Wednesday, May 29, 2019

R.C. Sherriffs Journeys End :: Sherriff Journeys End Essays

R.C. Sherriffs Journeys EndJourneys End was written in 1928, ten years later the end of theFirst World War. The author, R. C. Sherriff, was injured during actionin World War 1 and therefore got a ticket home. Sherriff was trying toraise specie for a new boat club and so decided to write this hornswoggle andperform it. The another(prenominal) club members refused to act out this playbecause it was too like the World War. There had been a tendency formen returning from the front not to discuss their experiences as theywere too horrific and they did not desire their womenfolk to know thetruth.So Sherriff went to the Incorporated Stage Society. They agreed,after a while of asking, to have one Sunday performance at the SavoyTheatre in London. They were to hear the play and see if it wassuccessful. It was very successful and then ran for another 600 shows.Sherriff then became a full time writer and died in November 1975.After Journeys End, many other books and plays were written and performed about World War 1, but Journeys End had been the first.In the play Sherriff uses many ways to portray the horrors of war andbecause it is set in a dugout the audience is brought right to thefront line for the entire play.The conditions are conveyed in great detail and they are introduced atthe very beginning of the play with Hardy trying to wry his sock outover a candle in a dugout. Sometimes the men could not get dry fordays and the condition known as trench foot took its name from aninfection of the feet resulting from being constantly wet.Lice affected the soldiers very badly in the trenches.

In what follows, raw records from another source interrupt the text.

set_option maxRecDepth 20000 in
/-- R161: the old attachment is lost and made again in one round; without the ACK the position stays DETACHED. -/
theorem test_round_reattaches : ([msgAck 1, []].map (fun reply =>
    match exec (.rollCallRound someone (crc8 (identityBytes someone)) reply) (linked { admitted with sequence := some rolling }) with
    | .next t => ((t.recs.pos 0).attached, (t.recs.pos 0).selected, t.recs.reasons (.position 0), t.link.sequence.map (fun x => x.attached))
    | _ => (false, none, [], none))) = [(true, none, [.attached, .detached], some 1), (false, none, [.detached], some 0)] := by decide
theorem test_witness_SequenceBeginsAndEnds : (linkAt .window).state = .running ∧ (linkAt .window).sequence = none ∧ (linkAt .window).waits = [] ∧
    ({ linkAt .window with wanted := true } : Link).wanted = true ∧ ({ linkAt .window with waits := [⟨.all, true⟩] } : Link).waits = ⟨.all, true⟩ :: [] ∧
    (linkAt .window).wanted = false ∧ (linked (linkAt .window)).roundOpen rolling = true ∧ ({ rolling with rounds := 64 } : Sequence).rounds = 64 ∧
    ({ rolling with owned := true } : Sequence).owned = true ∧ (linked (linkAt .window)).roundOpen { rolling with rounds := 63, owned := true } = true ∧
    (busy (up quiet) .rollCall).port.executor = some (holdingJob .rollCall) ∧ (busy (up quiet) .rollCall).part = .running := by decide
theorem test_witness_LinkStuckAbandons : (linked (linkAt .output)).resetPin ≠ .coldHeld ∧ (linkAt .output).state = .running ∧
    (⟨true, false⟩ : Wires).dat = false ∧ ({ linkAt .output with txn := some (.output 0 []) } : Link).txn = some (.output 0 []) ∧
    (busy (up quiet) .rollCall).port.executor = some (holdingJob .rollCall) := by decide

theorem test_witness_LinkStuckAbandons_clauses : (linkAt .output).sequence = none ∧ ({ linkAt .output with sequence := some { rolling with owned := true } } : Link).sequence =
      some { rolling with owned := true } ∧ (⟨true, true⟩ : Wires).clk = true ∧ (⟨true, true⟩ : Wires).dat = true ∧
    ({ linkAt .output with waits := [⟨.all, true⟩] } : Link).waits.any (fun x => x.owned) = true ∧
    ({ linkAt .output with waits := [⟨.all, true⟩] } : Link).sequence.all (fun x => !x.owned) = true ∧
    (busy (up quiet) .rollCall).port.executor = some (holdingJob .rollCall) ∧ (holdingJob .rollCall).dropped = false := by decide
theorem test_witness_LinkStuckAbandons_noOutput : ∀ p items, (linkAt .output).txn ≠ some (.output p items) := by intro p items h; cases h

/-! ### Hypotheses that are met: windows, line bus, pools, attention -/

theorem test_witness_SetWindowTakesFields :
    Takes (asking (up quiet) 40 [0, 1, 0, 8, 0, 8, 31, 24, 15]) 40 (record 40 [0, 1, 0, 8, 0, 8, 31, 24, 15]) [] ∧
    WindowFields.judge ⟨1, 8, 8, 31, 24, 15⟩ = some ⟨true, 8, 8, 31, 24, 15⟩ ∧
    (∀ e ∈ quiet.lines, inRanges (vget quiet.windows 0) ⟨true, 8, 8, 31, 24, 15⟩ e.2.port = true → e.2.atRest = true) ∧
    (⟨true, 8, 8, 31, 24, 15⟩ : Window) ≠ vget quiet.windows 0 ∧ window0 = vget quiet.windows 0 ∧
    (∃ e ∈ (floor [(0, lineOn .signalled 0 .held)]).lines, inRanges window0 window0 e.2.port = true ∧ e.2.atRest = false) :=
  ⟨asking_takes _ _ _ (by decide), by decide⟩

theorem test_witness_SetWindowTakesFields_change : ⟨true, 0, 8, 0, 0, 4⟩ ≠ vget quiet.windows 0 ∧ WindowFields.judge ⟨1, 0, 8, 0, 0, 4⟩ = some ⟨true, 0, 8, 0, 0, 4⟩ ∧
    (∃ e ∈ (floor [(0, lineOn .signalled 0 .held)]).lines, inRanges window0 ⟨true, 0, 8, 0, 0, 4⟩ e.2.port = true ∧ e.2.atRest = false) ∧
    quiet.named 0 = true ∧ (quiet.applyWindow 0 ⟨true, 0, 4, 1, 0, 4⟩).named 0 = false ∧ quiet.named 1 = false ∧
    (quiet.applyWindow 0 ⟨true, 0, 4, 1, 0, 4⟩).named 1 = true := by decide

/-- R169: unchanged, on a window in use: DONE. -/
theorem test_set_window_unchanged : ((floor [(0, lineOn .signalled 0 .held)]).setWindow 0 ⟨1, 0, 4, 0, 0, 4⟩).1 = .done ∧
    ((floor [(0, lineOn .signalled 0 .held)]).setWindow 0 ⟨1, 0, 8, 0, 0, 4⟩).1 = .inUse := by decide

/-- Line 0 wants to be seized. -/
def working : Records := { floor [(0, { lineOn .signalled 0 .connected with desired := Cond.call })] with workList := [0] }

theorem test_witness_BusGrantIssuesCommand : (up working).grantee true = some .report ∧ (up working).fetchTarget = some 0 ∧
    (up working).grantee false = some .line ∧ working.workList = 0 :: [] ∧ working.place 0 = some (0, 0) ∧ chooseCommand Cond.call Cond.off = some .seize ∧
    ({ up quiet with bus := { Bus.cold with passSlot := some ⟨31, 31, 16, 0⟩ } } : State).grantee false = some .pass ∧
    (up (quiet.modCard 31 (fun x => { x with probeDue := true }))).grantee false = some .probe ∧
    (quiet.modCard 31 (fun x => { x with probeDue := true })).dueCard = some 31 ∧ working.anyPresent = true ∧ working.inFlight = none := by decide

/-- Both LINE and PASS wait, with these guards. -/
def guarded (pass line : Nat) : State :=
  { up { working with lineGuard := line } with bus := { Bus.cold with passSlot := some ⟨0, 0, 16, 0⟩, passGuard := pass } }

/-- R173: the pass guard rules from 8 on, then the line guard from 4 on; below both the order REPORT, LINE, PASS holds. -/
theorem test_guards : (guarded 7 3).grantee true = some .report ∧ (guarded 7 4).grantee true = some .line ∧ (guarded 8 4).grantee true = some .pass ∧
    (guarded 7 3).grantee false = some .line ∧ (guarded 8 3).grantee false = some .pass ∧ (up Records.cold).grantee true = none := by decide

/-- R178, R180: the first PRESENT card after the pointer, wrapping; the lowest card that is due. -/
theorem test_fetch_and_probe_targets :
    ({ up (quiet.modCard 7 (fun x => { x with present := true })) with bus := { Bus.cold with fetchPtr := 0 } } : State).fetchTarget = some 7 ∧
    ({ up (quiet.modCard 7 (fun x => { x with present := true })) with bus := { Bus.cold with fetchPtr := 7 } } : State).fetchTarget = some 0 ∧
    (up Records.cold).fetchTarget = none ∧ Records.cold.dueCard = none ∧
    ((Records.cold.modCard 9 (fun x => { x with probeDue := true })).modCard 4 (fun x => { x with probeDue := true })).dueCard = some 4 := by decide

The soldierswere on duty at the front for six days and then got time off to restand be de-loused. The lice would be everywhere and even if thesoldiers were clean they would be re-infested very quickly. Stanhopesaid the dugout reeked of candle-grease, and rats - and whisky andlike cess-pits.During the play it was said by Hardy that there probably is over twomillion rats in and nea r No mans land. Hardy advised Osbourne notto sleep with his legs hanging too low or the rats gnaw your boots.During the six days at the front the soldiers very seldom took theiruniform off, not even for bed, except their shoes and wet items ofclothing. They slept on beds sometimes with no bottoms, in thedugouts. They were bunk beds and had a frame and a fewer cross bars.

No comments:

Post a Comment

Note: Only a member of this blog may post a comment.